Nastasie se présente, William à son bras. La femme l'embrasse fort sur les deux joues, pour le plaisir de voir s'étaler la trace de son rouge à lèvres sur sa peau claire. Ça la fait ricaner, alors qu'elle relâche son chien, J.B., qui part frotter sa truffe contre la jambe de Céleste. Signe d'affection ou facilité pour se gratter le nez, la vieillesse le rendant flemmard... Il ne sait pas trop. Rit moins, faussement vexé et repousse en douceur le chien pour aller serrer William dans ses bras, dans une accolade amicale. Les deux hommes s'apprécient, Céleste est heureux pour sa sœur de la voir profiter de la vie avec quelqu'un comme lui. Et malgré qu'il ne parle que peu à cause de ses cordes vocales, cela ne les empêche pas de se chamailler, ou de taquiner les femmes de la tablée, sourire complice aux lèvres. Le repas est divin, comme toujours. La conversation légère. C'est le genre de plan dans les films où le protagoniste regarde la scène, souriant doucement, où les sons s'assourdissent, pour laisser s'élever une paisible mélodie. Moment hors du temps, qui s'estompe dans les souvenirs pour ne laisser que cette chaleur diffuse dans le cœur. Sauf que.
Le café est servi, encore fumant dans la tasse. Le silence se fait, calmement. Céleste voit sa grand-mère jouer avec sa cuillère, le regard trop sérieux pour ne pas être inquiété. Il tend ses doigts vers elle, lui touche la main. Ça lui fait relever les yeux, inspirer longuement, et prendre la parole. La suite est un peu floue, Céleste n'aime pas les mots qu'il entend, n'aime pas le sens que cela prend. Elle dit que ce n'est pas si grave. Qu'elle va être prise à temps pour suivre un traitement. Que cela devrait juste être une épreuve difficile à passer, mais pas insurmontable. Qu’égoïstement elle est heureuse que ses deux petits-enfants soient à ses côtés. Qu'elle les aime. Et qu'il ne faut pas pleurer bande de caribou sinon elle va pleurer aussi.
Tumeur.
Tu ne m'auras pas.
- Né un 3 Novembre.
- Parents délaissants, mais pas méchants.

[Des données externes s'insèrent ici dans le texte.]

/-! ### Creating work (R232, R233, R282) -/

def State.setSched (s : State) (f : Sched → Sched) : State := { s with dev := { s.dev with sched := f s.dev.sched } }

/-- The entries in use of an isle's task table (R282). -/
def State.tableUse (s : State) (isle : Nat) : Nat :=
  (s.dev.sched.tasks.filter fun t => t.isle == isle && t.id != 0).length

/-- The isle of a reach with the most free entries of 256, ties to the lower number (R282). -/
def State.tableIsle (s : State) (reach : Nat) : Option Nat :=
  ((List.range 16).filter fun i => reach.testBit i && s.tableUse i < 256).foldl
    (fun best i => match best with
      | none => some i
      | some b => if s.tableUse i < s.tableUse b then some i else some b) none

/-- The serial after `n`, from 1 to `top`. -/
def nextSerial (n top : Nat) : Nat := if n = top then 1 else n + 1

/-- A new launch (R232). -/
def Task.new (job id isle : Nat) (graph : Option Nat) (r : LaunchRec) (deps tick : Nat) : Task where
  job := job
  id := id
  isle := isle
  graph := graph
  record := r
  state := if deps = 0 then .ready else .created
  deps := deps
  succs := []
  transfers := []
  count := r.units
  err := false
  cancelled := false
  cores := []
  nextUnit := 0
  live := []
  createdAt := tick
  readyAt := tick
  digest := 0
  spilled := 0
  energy := 0
  paused := none

/-- Change one graph of a job. -/
def Job.onGraph (j : Job) (g : Nat) (f : Graph → Graph) : Job :=
  { j with graphs := j.graphs.map fun x => if x.id = g then f x else x }

/-- One more in the count of a graph. -/
def Job.graphPlus (j : Job) (g : Nat) : Job := j.onGraph g fun x => { x with count := x.count + 1 }

/-- A graph is created in the current phase of its job, with a count (R236). -/
def Job.newGraph (j : Job) (count : Nat) : Job × Nat :=
  let id := nextSerial j.graphSerial (2 ^ 32 - 1)
  ({ (j.onPhase j.curPhase fun p => { p with count := p.count + 1 }) with
      graphSerial := id, graphs := j.graphs ++ [⟨id, j.curPhase, count, false, false⟩] }, id)

/-- Create a task of a job (R232). -/
def State.createTask (s : State) (j : Job) (isle : Nat) (r : LaunchRec) (deps : Nat) : State × Nat :=
  let id := nextSerial j.taskSerial (2 ^ 32 - 1)
  let (j', g) := match j.openGraph with
    | some (g, _) => (j.graphPlus g, g)
    | none => j.newGraph 1
  let s := s.onJob j.id fun _ => { j' with taskSerial := id }
  (s.setSched fun d => { d with tasks := d.tasks ++ [Task.new j.id id isle (some g) r deps s.tick] }, id)

/-- TASK (R232). A context of no job starts nothing (R351). Where it ends in SCHED_FULL after its record was read, no accessed
bit is set for that read: R8 and R312 do not say, and it is the model's choice (notes/assumptions/23.md). -/
def execTask (rd ra : Reg) (deps : BitVec 16) (s : State) : Out :=
  match s.granule (s.reg ra) with
  | .error e => .next (s.stop e)
  | .ok (s', loc, bs) =>
    match parseRecord (s.reg ra) loc bs, s.findJob s.ctx.origin.job with
    | some r, some j =>
      match s.tableIsle j.reach with
      | none => .next (s.stop (.behind (s.granuleSpans (s.reg ra)) (.trap .schedFull 0)))
      | some isle =>
        let (s'', id) := s'.createTask j isle r deps.toNat
        .next ((s''.setReg rd (BitVec.ofNat 64 id)).retire 8)
    | _, _ => .next ((s'.setReg rd 0).retire 8)

/-- XFER (R233). A task that was cancelled before its dependence count reached zero is live until it completes, and R233
does not speak of it: it does not take the transfer, and its error bit is set (notes/assumptions/26.md). -/
def State.xfer (s : State) (split : Bool) (task src off : Reg) (bytes : BitVec 32) : Out :=
  let so := s.reg off
  let n := bytes.toNat
  let job := s.ctx.origin.job
  let id := (s.reg task).toNat
  if n % 64 ≠ 0 then .next (s.takeTrap .illegalInstr 0)
  else if so.toNat % 64 ≠ 0 then .next (s.takeTrap .misalign so)
  else if (s.reg src).toNat / 2 ^ 56 ≠ 0 then .next (s.takeTrap .access (s.reg src))
  else
    match if id = 0 then none else s.findTask job id with
    | none => .next (s.retire 8)
    | some t =>
      if t.record.part.toNat / 2 ^ 8 % 256 * 65536 < so.toNat + n then .next (s.takeTrap .access so)
      else if 8 ≤ t.transfers.length then .next (s.takeTrap .schedFull 0)
      else if t.state ≠ .created then .next ((s.setErr job id).retire 8)
      else
        .next ((s.onTask job id fun t =>
          { t with transfers := t.transfers ++
            [⟨split, s.reg src, so.toNat, n, s.ctx.num, s.ctx.origin.unit, s.ctx.pc.zeroExtend 64, none⟩] }).retire 8)

/-- XFER mode=bcast (R233). -/
def execXferBcast (task src off : Reg) (bytes : BitVec 32) (s : State) : Out := s.xfer false task src off bytes

/-- XFER mode=split (R233). -/
def execXferSplit (task src off : Reg) (bytes : BitVec 32) (s : State) : Out := s.xfer true task src off bytes

/-! ### Dependences, graphs and phases (R235-R237) -/

/-- A live task of the issuer's job by its id; id 0 names none. -/
def State.myTask (s : State) (id : Word) : Option Task :=
  if id = 0 then none else s.findTask s.ctx.origin.job id.toNat

/-- TDEP (R235). A successor that was cancelled before its dependence count reached zero, of which R235 does not speak,
takes no edge, and its error bit is set (notes/assumptions/26.md). -/
def execTdep (succ pred : Reg) (s : State) : Out :=
  let job := s.ctx.origin.job
  match s.myTask (s.reg succ) with
  | none => .next (s.retire 4)
  | some t =>
    if pred = 0 then .next ((s.onTask job t.id fun t => t.satisfy s.tick).retire 4)
    else
      match s.myTask (s.reg pred) with
      | none => .next (s.retire 4)
      | some p =>
        if t.state ≠ .created ∨ t.deps = 0 then .next ((s.setErr job t.id).retire 4)
        else if 32 ≤ p.succs.length ∨ 65535 ≤ t.deps then .next (s.takeTrap .schedFull 0)
        else
          let s := s.onTask job p.id fun p => { p with succs := p.succs ++ [t.id] }
          .next ((s.onTask job t.id fun t => { t with deps := t.deps + 1 }).retire 4)

/-- GRAPH, the open form (R236). A context of no job opens nothing (R351). -/
def execGraphOpen (rd : Reg) (s : State) : Out :=
  match s.findJob s.ctx.origin.job with
  | none => .next (s.retire 4)
  | some j =>
    match j.openGraph with
    | some (g, n) =>
      let s := s.onJob j.id fun j => { j.graphPlus g with openGraph := some (g, n + 1) }
      s.result rd (BitVec.ofNat 64 g)
    | none =>
      let (j', g) := j.newGraph 1
      (s.onJob j.id fun _ => { j' with openGraph := some (g, 1) }).result rd (BitVec.ofNat 64 g)

/-- GRAPH close (R236). -/
def execGraphClose (s : State) : Out :=
  match s.findJob s.ctx.origin.job with
  | none => .next (s.retire 4)
  | some j =>
    match j.openGraph with
    | none => .next (s.retire 4)
    | some (g, n) =>
      let s := s.onJob j.id fun j => { j with openGraph := if n ≤ 1 then none else some (g, n - 1) }
      .next ((s.graphMinus j.id g).retire 4)

/-- PHASE (R237). -/
def execPhase (rd : Reg) (s : State) : Out :=
  match s.findJob s.ctx.origin.job with
  | none => .next (s.retire 4)
  | some j =>
    let n := j.curPhase + 1
    let s := s.onJob j.id fun j =>
      { j.dropHold with curPhase := n, phases := j.dropHold.phases ++ [⟨n, 1, true, false, false⟩] }
    (s.closeCounts j.id).result rd (BitVec.ofNat 64 n)

/-! ### Counters (R234, R239) -/

/-- The launches that a named object covers. -/
def State.tasksOf (s : State) (key : ObjKey) : List Task :=
  let j := s.findJob key.job
  let phaseOf := fun (t : Task) => j.bind fun j => (j.graphs.find? fun g => some g.id == t.graph).map (·.phase)
  s.dev.sched.tasks.filter fun t =>
    t.job == key.job && match key.level.toNat with
      | 0 => t.id == key.id && t.id != 0
      | 1 => t.graph == some key.id
      | 2 => phaseOf t == some key.id
      | _ => true

/-- The word of a cancelled object: count 0 and CANC once no launch of it is left (R242). -/
def State.objWord (s : State) (key : ObjKey) (count : Nat) (err canc : Bool) : Nat × Bool × Bool :=
  if canc && (s.tasksOf key).isEmpty then (0, err, true) else (count, err, false)

/-- Count, error and cancel bits of a live object; nothing for an id that names none (R234). The zero of a launch is
not observable before its completion steps have ended (R240). What is read until then R239 and R240 do not say where its
count in the scheduler is zero: here it is 1, which is the model's choice (notes/assumptions/23.md). -/
def State.object (s : State) (key : ObjKey) : Option (Nat × Bool × Bool) :=
  match s.findJob key.job with
  | none => none
  | some j =>
    match key.level.toNat with
    | 0 => if key.id = 0 then none else (s.findTask key.job key.id).map fun t => (max 1 t.count, t.err, false)
    | 1 => (j.graphs.find? fun g => g.id == key.id).map fun g => s.objWord key g.count g.err g.cancelled
    | 2 => (j.phases.find? fun p => p.num == key.id).map fun p => s.objWord key p.count p.err p.cancelled
    | _ => some (s.objWord key j.count j.err j.cancelled)

/-- The object that an id register names at a level (R234): at level 3, S0 names the issuer's job. -/
def State.named (s : State) (ra : Reg) (level : BitVec 2) : ObjKey :=
  if level = 3 then
    let id := if ra = 0 then s.ctx.origin.job else (s.reg ra).toNat
    ⟨id, level, id⟩
  else ⟨s.ctx.origin.job, level, (s.reg ra).toNat⟩

/-- PRIV for another job's id in user mode (R234). -/
def State.foreign (s : State) (ra : Reg) (level : BitVec 2) : Bool := s.ctx.user && level == 3 && ra != 0

/-- CNT (R239). -/
def execCnt (rd ra : Reg) (level : BitVec 2) (s : State) : Out :=
  if s.foreign ra level then .next (s.takeTrap .priv 0)
  else
    match s.object (s.named ra level) with
    | none => s.result rd 0
    | some (n, err, canc) => s.result rd (counterWord n err canc)

/-- WAITC (R239): it ends with the word of the object it waited for, also once that is live no longer. -/
def execWaitc (rd ra : Reg) (level : BitVec 2) (s : State) : Out :=
  if s.foreign ra level then .next (s.takeTrap .priv 0)
  else
    match s.ctx.flow.waitWord with
    | some w => s.result rd w
    | none =>
      let key := s.named ra level
      match s.object key with
      | none => s.result rd 0
      | some (n, err, canc) =>
        if n = 0 ∨ canc then s.result rd (counterWord n err canc)
        else .next { s with ctx := { s.ctx with flow := { s.ctx.flow with status := .waiting, waitOn := some key } } }

/-! ### Cancel and kill (R242, R284, R292, R296) -/

/-- A core that hosts the launch is released. -/
def Core.dropHost (c : Core) (job task : Nat) : Core :=
  if c.host = some (job, task) then { c with host := none, part := 0, evict := false } else c

/-- Release the cores of a launch that will not start. -/
def State.dropCores (s : State) (job task : Nat) : State :=
  { s with dev := { s.dev with cores := s.dev.cores.map fun c => c.dropHost job task } }

def Ctx.ofLaunch (c : Ctx) (job task : Nat) : Bool := c.origin.job == job && c.origin.task == task

/-- The unit of a job's program will never start where its launch is that of a program (R237). -/
def State.neverStarts (s : State) (t : Task) : State := if t.graph.isNone then s.programEnds t.job else s

/-- Cancel one launch according to its state (R284). The transfers of a filling one abort, and so set its error bit
(R233). Of a unit that is parked in part R284 and R292 do not speak: the contexts that are parked are dropped, and those
that are still resident take CANCEL, which is the model's choice (notes/assumptions/26.md). -/
def State.cancelTask (s : State) (t : Task) : State :=
  match t.state with
  | .completing => s
  | .created | .ready =>
    (s.onTask t.job t.id fun t =>
      { t with cancelled := true, count := 0, nextUnit := t.record.units, state := .completing }).neverStarts t
  | .filling =>
    (((s.setErr t.job t.id).onTask t.job t.id fun t =>
      { t with
        cancelled := true, count := 0, nextUnit := t.record.units, transfers := []
        state := .completing }).dropCores t.job t.id).neverStarts t
  | .running =>
    let s := s.onTask t.job t.id fun t =>
      { t with cancelled := true, count := t.count - (t.record.units - t.nextUnit), nextUnit := t.record.units }
    let s := s.dropParked fun c => c.ofLaunch t.job t.id
    let f := fun c : Ctx => if c.live ∧ c.ofLaunch t.job t.id then
      { c with flow := { c.flow with cancelPending := true } } else c
    { s with
      ctx := f s.ctx
      others := s.others.map f
      dev := { s.dev with engines := { s.dev.engines with
        cmds := s.dev.engines.cmds.map fun m =>
          if m.job = t.job ∧ m.task = t.id then { m with cancelled := true } else m } } }

/-- The cancel bit of the named object, and of what it holds. -/
def Job.markCancelled (j : Job) (key : ObjKey) : Job :=
  match key.level.toNat with
  | 0 => j
  | 1 => { j with graphs := j.graphs.map fun g => if g.id = key.id then { g with cancelled := true } else g }
  | 2 =>
    { j with
      graphs := j.graphs.map fun g => if g.phase = key.id then { g with cancelled := true } else g
      phases := j.phases.map fun p => if p.num = key.id then { p with cancelled := true } else p }
  | _ =>
    { j with
      cancelled := true
      graphs := j.graphs.map fun g => { g with cancelled := true }
      phases := j.phases.map fun p => { p with cancelled := true } }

- A sœur de trois ans son aînée, Nastasie.
- Est un petit garçon un peu discret, pas mauvais, ni très doué. Se fait un peu charrier parce qu'il fait de la musique avec sa sœur. Et pas de sport. Demande à se parents de l'inscrire au hockey, ce qu'ils acceptent s'il s'investit plus dans ses cours de solfège et piano. Et qu'il participe à la chorale à l'école. Il le fait de mauvaise foi.
- Se révèle être un bon choriste avec une voix claire et une oreille musicale. Préfère tout de même jouer avec ses amis et glisser sur la glace, avec les compétitions le week-end.
- Est soutenu dans tous ses projets quels qu'ils soient par sa Mamie qu'il voit régulièrement, elle est un peu la gardienne de la petite famille et s'occupe souvent du frère et de la sœur.
- Gagne un concours de chant pour enfant, après quoi il accepte de prendre des cours avec Madame Jasmin qui l'épaulera jusqu'à son entrée au Conservatoire de Musique de Montréal.
- Obtient une bourse et part en Europe compléter sa formation. Se forme au chant baroque, où sa voix de contre-ténor commence à être exploitée, évoluant d'un ténor à registre plus haut. Passe par Londres et Venise. Revient en Angleterre pour travailler sur un répertoire plus contemporain et finit par intégrer l’opéra A Midsummer Night's Dream de Benjamin Britten où il chante Obéron. Lance sa carrière.
- Nastasie passe régulièrement chez lui lorsqu'elle est en voyage pour son boulot de reporter. Ils se rapprochent beaucoup pendant ses années. Elle lui laisse son chien de temps en temps, un bouledogue français appelé J.B.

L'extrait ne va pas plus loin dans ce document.